In September 2002 the FDA cleared a supplemental New Drug Application for the already-marketed anticancer agent under its accelerated approval process [[06/09/02/b]], which is given to a drug that has yet to show a clinical benefit but indicates a patient benefit in an at-risk population. Accelerated approval was based on strong results from the ATAC (Arimidex Tamoxifen Alone or in Combination) trial, one of the world’s largest breast cancer treatment studies, which remains one of the longest running studies investigating treatment after surgery for early breast cancer.

Complete five-year data from the ATAC trial, as requested by the FDA for full marketing approval, was unveiled in December 2004 [[09/12/04/b]], and showed that Arimidex significantly cut the relative risk of breast cancer recurrence by 17% over Nolvadex (tamoxifen), the previous gold standard of treatment.
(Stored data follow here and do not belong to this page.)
/-- Whether a reserved entry of a router belongs to a packet's region: OWNER is a counter slot of the router's die, the packet's
one of the die it was injected on (R295, R298). -/
def ownsEntry (f : Firmware) (p : MeshPacket) (e : W32) : Bool :=
  match entryOwner e with
  | some o => packetRegion f p != 0 && ((slotsOf f (eastBay p.router))[o.toNat]).handle == packetRegion f p
  | none => false

/-- How a packet leaves its router in a slot, if an output is for it: by its region's reserved connection, or as open traffic
on an output that no reserved entry connects; the flag says which (R299). -/
def packetOutput (f : Firmware) (slot : Nat) (p : MeshPacket) : Option (Nat × Bool) :=
  let e := meshEntry f p.router slot
  let mine := ownsEntry f p e
  match (if e.getLsbD 31 then reservedOutput e p.port else none) with
  | some o => if mine then some (o, true) else none
  | none =>
    let o := openOutput p.router p.dest
    if e.getLsbD 31 && slotInput e (o - 1) != 0 then none else some (o, false)

/-- One packet's turn in a mesh cycle: it leaves by its output unless another has taken that output, or its region's budget
does not admit its injection, a wait that is counted once (R295, R296, R299). `taken` holds the router and output of those that have left. -/
def packetTurn (slot : Nat) (st : State × List (Nat × Nat)) (p : MeshPacket) : State × List (Nat × Nat) :=
  let s := st.1
  let stay := fun (p : MeshPacket) (s : State) => (onFw (fun f => { f with packets := f.packets ++ [p] }) s, st.2)
  match packetOutput s.fw slot p with
  | none => stay p s
  | some (o, reserved) =>
    let inject := p.port == 5 && !reserved
    let h := packetRegion s.fw p
    if inject && !admitted s p.die h 1 then stay { p with waiting := true } (if p.waiting then s else countStall p.die h s)
    else if st.2.contains (p.router, o) then stay p s
    else
      let s := if inject then charge p.die h 1 1 s else s
      let s := if o == 5 then s
        else
          let to_ := hop p.router o
          onFw (fun f => { f with packets := f.packets ++ [{ p with router := to_.1, port := to_.2, waiting := false }] }) s
      (s, st.2 ++ [(p.router, o)])

/-- One mesh cycle (R298, R299): packets injected at their bays, then every packet's turn, scheduled ones before open traffic
and open traffic in rotating order of inputs. What was charged before it counts in it (R296).
(Log entry 73, PRESUMED) -/
def meshCycle (inject : List MeshPacket) (s : State) : State :=
  let s := onFw settleCharges s
  let slot := s.fw.meshCycle % 256
  let ps := s.fw.packets ++ (inject.filter (fun p => p.router < 160 && p.dest < 160)).map (fun p => { p with port := 5, waiting := false })
  let sched := fun p => match packetOutput s.fw slot p with
    | some (_, r) => r
    | none => false
  let opens := (List.range 5).map (fun i => ps.filter (fun p => !sched p && p.port % 5 == (s.fw.meshCycle + i) % 5))
  let r := (ps.filter sched ++ opens.flatten).foldl (packetTurn slot) (onFw (fun f => { f with packets := [] }) s, [])
  onFw (fun f => { f with meshCycle := f.meshCycle + 1 }) r.1

/-! ### Residency -/

/-- The residency bit of a covered page (R335). -/
def setResident (m : Mem) (e : Extent) (a : Nat) (b : Bool) : Mem :=
  let page := (a - e.base) / 65536
  let at_ := e.rmap + page / 8
  let old := memByte m.hbm at_
  let bit : Byte := 1 <<< (page % 8)
  { m with hbm := memWrite m.hbm at_ [if b then old ||| bit else old &&& ~~~bit] }

/-- A page of a region's context made resident or not. -/
def markPage (region : W32) (page : W64) (b : Bool) (s : State) : State :=
  let w : Who := { regionWho s 0x1FF region with sup := true }
  match coverOf s.mem w page.toNat with
  | some e => onMem (fun m => setResident m e page.toNat b) s
  | none => s

/-- A pending request for a page, of the partition whose function answers it (R294, R338, R345). -/
def pendingPage (s : State) (fn : Nat) (page : W64) : Option PageEvent :=
  (s.host.pagesWest ++ s.host.pagesEast).find? (fun p => p.page == page && (fn == 0 || p.part + 1 == fn))

/-- A request answered leaves both dies' queues. -/
def dropPage (p : PageEvent) (s : State) : State :=
  let keep := fun (x : PageEvent) => !(x.page == p.page && x.pasid == p.pasid)
  onHost (fun h => { h with pagesWest := h.pagesWest.filter keep, pagesEast := h.pagesEast.filter keep }) s

/-- RESDONE (R338). -/
def pageDone (fn : Nat) (page : W64) (s : State) : State :=
  match pendingPage s fn page with
  | some p => dropPage p (markPage p.region page true s)
  | none => s

/-- RESFAIL (R338). -/
def pageFailed (fn : Nat) (page : W64) (s : State) : State :=
  match pendingPage s fn page with
  | some p => dropPage p s
  | none => s

/-- Whether a unit of a region's context is placed, or a stage set of it has records in flight, which counts as one (R206,
R227). -/
def contextPlaced (s : State) (region : W32) : Bool :=
  match nodeOf s.fw region with
  | none => false
  | some n =>
    let mine := fun (h : W32) => match nodeOf s.fw h with
      | some x => x.parent == n.parent
      | none => false
    s.disp.units.any (fun u => u.onBay && mine u.region) || s.sets.any (fun t => !t.recs.isEmpty && mine t.region)

/-- Firmware clears a page's bit, which it does only with no unit of the context placed (R206). -/
def clearPage (region : W32) (page : W64) (s : State) : State :=
  if contextPlaced s region then s else markPage region page false s

/-! ### Host translation -/

/-- Whether a size is one that ATS reports: a power of two from 4 KiB to 1 GiB (R339).
(Log entry 68, DEDUCED) -/
def atsSizeOk (n : Nat) : Bool := isPow2 n && 4096 ≤ n && n ≤ 2 ^ 30

/-- An entry added to a TLB of a number of entries, the oldest making room.
(Log entry 68, DEDUCED) -/
def addTlb (cap : Nat) (e : TlbEntry) (es : List TlbEntry) : List TlbEntry := (es.drop (es.length + 1 - cap)) ++ [e]

/-- A translation request for a page, in one of some phases. -/
def requestIn (pasid : BitVec 20) (va : W64) (ps : List AtsPhase) (r : AtsRequest) : Bool :=
  r.pasid == pasid && r.va.toNat / 4096 == va.toNat / 4096 && ps.contains r.phase

/-- The requests changed that a test picks. -/
def onRequests (test : AtsRequest → Bool) (f : AtsPhase → AtsPhase) (s : State) : State :=
  let now := s.clock.time
  onHost (fun h => { h with
    requests := h.requests.map (fun r => if test r then { r with phase := f r.phase, since := now } else r) }) s

/-- An ATS answer (R339): with write permission it fills the bay's TLB and its die's second level; a refusal leads to a PRI
request, and a second one refuses the store.
(Log entry 68, DEDUCED) -/
def atsAnswer (pasid : BitVec 20) (va : W64) (size : Nat) (phys : W64) (write : Bool) (s : State) : State :=
  let mine := requestIn pasid va [.ats, .atsAgain]
  if !s.host.requests.any mine then s
  else if write && atsSizeOk size then
    let e : TlbEntry := { pasid := pasid, base := BitVec.ofNat 64 (va.toNat / size * size), size := size,
                          phys := BitVec.ofNat 64 (phys.toNat / size * size), write := true }
    let east := s.east
    onHost (fun h =>
      let h := { h with requests := h.requests.filter (fun r => !mine r), tlb := addTlb 192 e h.tlb }
      if east then { h with tlbEast := addTlb 8192 e h.tlbEast } else { h with tlbWest := addTlb 8192 e h.tlbWest }) s
  else onRequests mine (fun p => if p == .ats then .pri else .refused) s

/-- A PRI response (R339). -/
def priAnswer (pasid : BitVec 20) (va : W64) (success : Bool) (s : State) : State :=
  onRequests (requestIn pasid va [.pri]) (fun _ => if success then .atsAgain else .refused) s

/-- A PRI request without a response for 10 ms is refused (R339). -/
def priTimeout (pasid : BitVec 20) (va : W64) (s : State) : State :=
  onRequests (fun r => requestIn pasid va [.pri] r && 10000000 ≤ (s.clock.time - r.since).toNat) (fun _ => .refused) s

/-- An ATS Invalidate Request (R340): the entries go, translations begin again, the stores that used them leave, and the
completion is returned. -/
def atsInvalidate (pasid : BitVec 20) (base : W64) (len : Nat) (s : State) : State :=
  let hit := fun (e : TlbEntry) => e.pasid == pasid && rangesMeet e.base.toNat e.size base.toNat len
  let gone := (s.host.tlb ++ s.host.tlbWest ++ s.host.tlbEast).filter hit
  let used := fun (x : HostStore) => (tlbFind gone x.pasid x.va).isSome
  let again := fun (r : AtsRequest) => r.pasid == pasid && rangesMeet (r.va.toNat / 4096 * 4096) 4096 base.toNat len &&
    r.phase != .refused
  onHost (fun h =>
    let n := (h.posted.reverse.dropWhile (fun x => !used x)).length
    { h with tlb := h.tlb.filter (fun e => !hit e), tlbWest := h.tlbWest.filter (fun e => !hit e),
             tlbEast := h.tlbEast.filter (fun e => !hit e),
             delivered := h.delivered ++ h.posted.take n, posted := h.posted.drop n,
             completions := h.completions ++ [(pasid, base, len)] }) (onRequests again (fun _ => .ats) s)

/-! ### The mailbox -/

/-- Whether a PCIe function reaches a bay's slice (R294, R346). -/
def functionHasBay (s : State) (fn bay : Nat) : Bool :=
  bay < 160 && (fn == 0 || s.fw.nodes.any (fun n => n.kind == 0 && n.part + 1 == fn && n.bays.getLsbD bay))

/-- The context of a function's partition whose extents cover a range (R217, R346).
(Log entry 66, DEDUCED) -/
def contextFor (s : State) (fn a n : Nat) : Option Rcb :=
  s.fw.nodes.find? (fun c => c.kind == 1 && (fn == 0 || c.part + 1 == fn) &&
    (pageParts a n).all (fun q => (coverOf s.mem { agent := 326, xtbl := c.xtab, sup := true } q.1).isSome))

/-- The regions that hold a bay's slice: that of the unit placed on it, or else of the one that left its contents there, or else
all whose units the bay admits.
(Log entry 66, DEDUCED) -/
def sliceRegions (s : State) (bay : Nat) : List W32 :=
  match s.disp.units.filter (fun u => (u.onBay && u.bay == bay) || lastOn s bay == some u.key) with
  | [] => (s.fw.nodes.filter (fun n => n.kind == 2 && (effBays s.fw n).getLsbD bay)).map (·.handle)
  | us => us.map (·.region)

/-- The regions whose input a mailbox write is (R343): those of the context whose extents it writes, or of each bay whose slice
it writes those that hold the slice.
(Log entry 66, DEDUCED) -/
def mailboxRegions (s : State) (fn a n : Nat) : List W32 :=
  match rowOf a with
  | some (.scratchpad, _) =>
    (((List.range 160).filter (fun b => rangesMeet a n (b * 0x200000) 0x200000)).map (sliceRegions s)).flatten.dedup
  | some (.extent, _) =>
    match contextFor s fn a n with
    | some c => (s.fw.nodes.filter (fun r => r.kind == 2 && r.parent == c.addr)).map (·.handle)
    | none => []
  | _ => []

/-- A mailbox write of a function applied to memory through a context, or none when it is refused (R208, R217, R346):
scratchpad of the partition whose granules are all OPEN, or an extent of the partition, resident or not. -/
def mailboxApply (fn : Nat) (ctx : Option Rcb) (a : Nat) (data : List Byte) (s : State) : Option State :=
  let n := data.length
  match rowOf a with
  | some (.scratchpad, _) =>
    if a + n ≤ 0x14000000 && (List.range 160).all (fun b =>
          !rangesMeet a n (b * 0x200000) 0x200000 || functionHasBay s fn b) &&
        (granulesOf a n).all (fun g => (ownerOf s.mem g).isNone) then
      some (onMem (fun m => m.putSpad a data) s)
    else none
  | some (.extent, _) =>
    match ctx with
    | some c =>
      let w : Who := { agent := 326, xtbl := c.xtab, sup := true }
      if (pageParts a n).all (fun q => (coverOf s.mem w q.1).isSome) then some (onMem (fun m => writeMem m w a data) s) else none
    | none => none
  | _ => none

/-- A mailbox write logged for a region in record mode (R343). -/
def recordMailbox (a : Nat) (data : List Byte) (h : W32) (s : State) : State :=
  match s.fw.inputs.find? (·.region == h) with
  | none => s
  | some l =>
    let e : InputEntry := { type := 1, unit := 0, key := 0, seq := l.order, value := BitVec.ofNat 64 a,
                            payload := writePayload 0 data none }
    onFw (fun f => { f with inputs := f.inputs.map (fun l =>
      if l.region == h then { l with order := l.order + 1 } else l) }) (recordInput h e s)

/-- Whether a region is in replay mode (R344).
(Log entry 63, DEDUCED) -/
def regionReplays (s : State) (h : W32) : Bool := ((nodeOf s.fw h).map (effRpl s.fw)).getD false

/-- A host write at an offset of BAR 4 (R346, R217): applied, or refused and logged.
(Log entry 66, DEDUCED) -/
def apertureWrite (fn off : Nat) (data : List Byte) (s : State) : State :=
  let a := (s.host.apbase.toList.getD fn 0).toNat + off
  let refuse := mailboxError fn a s
  if 9 ≤ fn || data.isEmpty || 2 ^ 32 < off + data.length then refuse
  else
    let hs := mailboxRegions s fn a data.length
    if hs.any (regionReplays s) then refuse
    else match mailboxApply fn (contextFor s fn a data.length) a data s with
      | some s' => hs.foldl (fun s h => recordMailbox a data h s) s'
      | none => refuse

/-- A host write through a function's aperture (R346), to its APBASE, a multiple of 4 GiB (R345, R346), or to PF0's SPAREPOL, 0
to 2 (R342).
(Log entries 66 DEDUCED, 69 DEDUCED) -/
def mailboxWrite (target : HostTarget) (fn off : Nat) (data : List Byte) (s : State) : State :=
  match target with
  | .aperture => apertureWrite fn off data s
  | .apbase =>
    onHost (fun h => { h with apbase := vecModify h.apbase fn (fun _ => BitVec.ofNat 64 (natOfBytes data / 2 ^ 32 * 2 ^ 32)) }) s
  | .sparePol =>
    if fn == 0 && natOfBytes data ≤ 2 then onFw (fun f => { f with sparePol := BitVec.ofNat 8 (natOfBytes data) }) s else s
According to the firm, the drug is the only aromatase inhibitor with study results touting full five years of efficacy and safety in the primary adjuvant setting. Moreover, it now represents the only agent in its class with proven superior efficacy in disease-free survival to tamoxifen, which should help the firm capture the controlling slice of this highly lucrative market. Sales of Arimidex in the second quarter alone jumped 50% over the comparable quarter last year to edge over the $1 billion-dollar mark [[29/07/05/d]].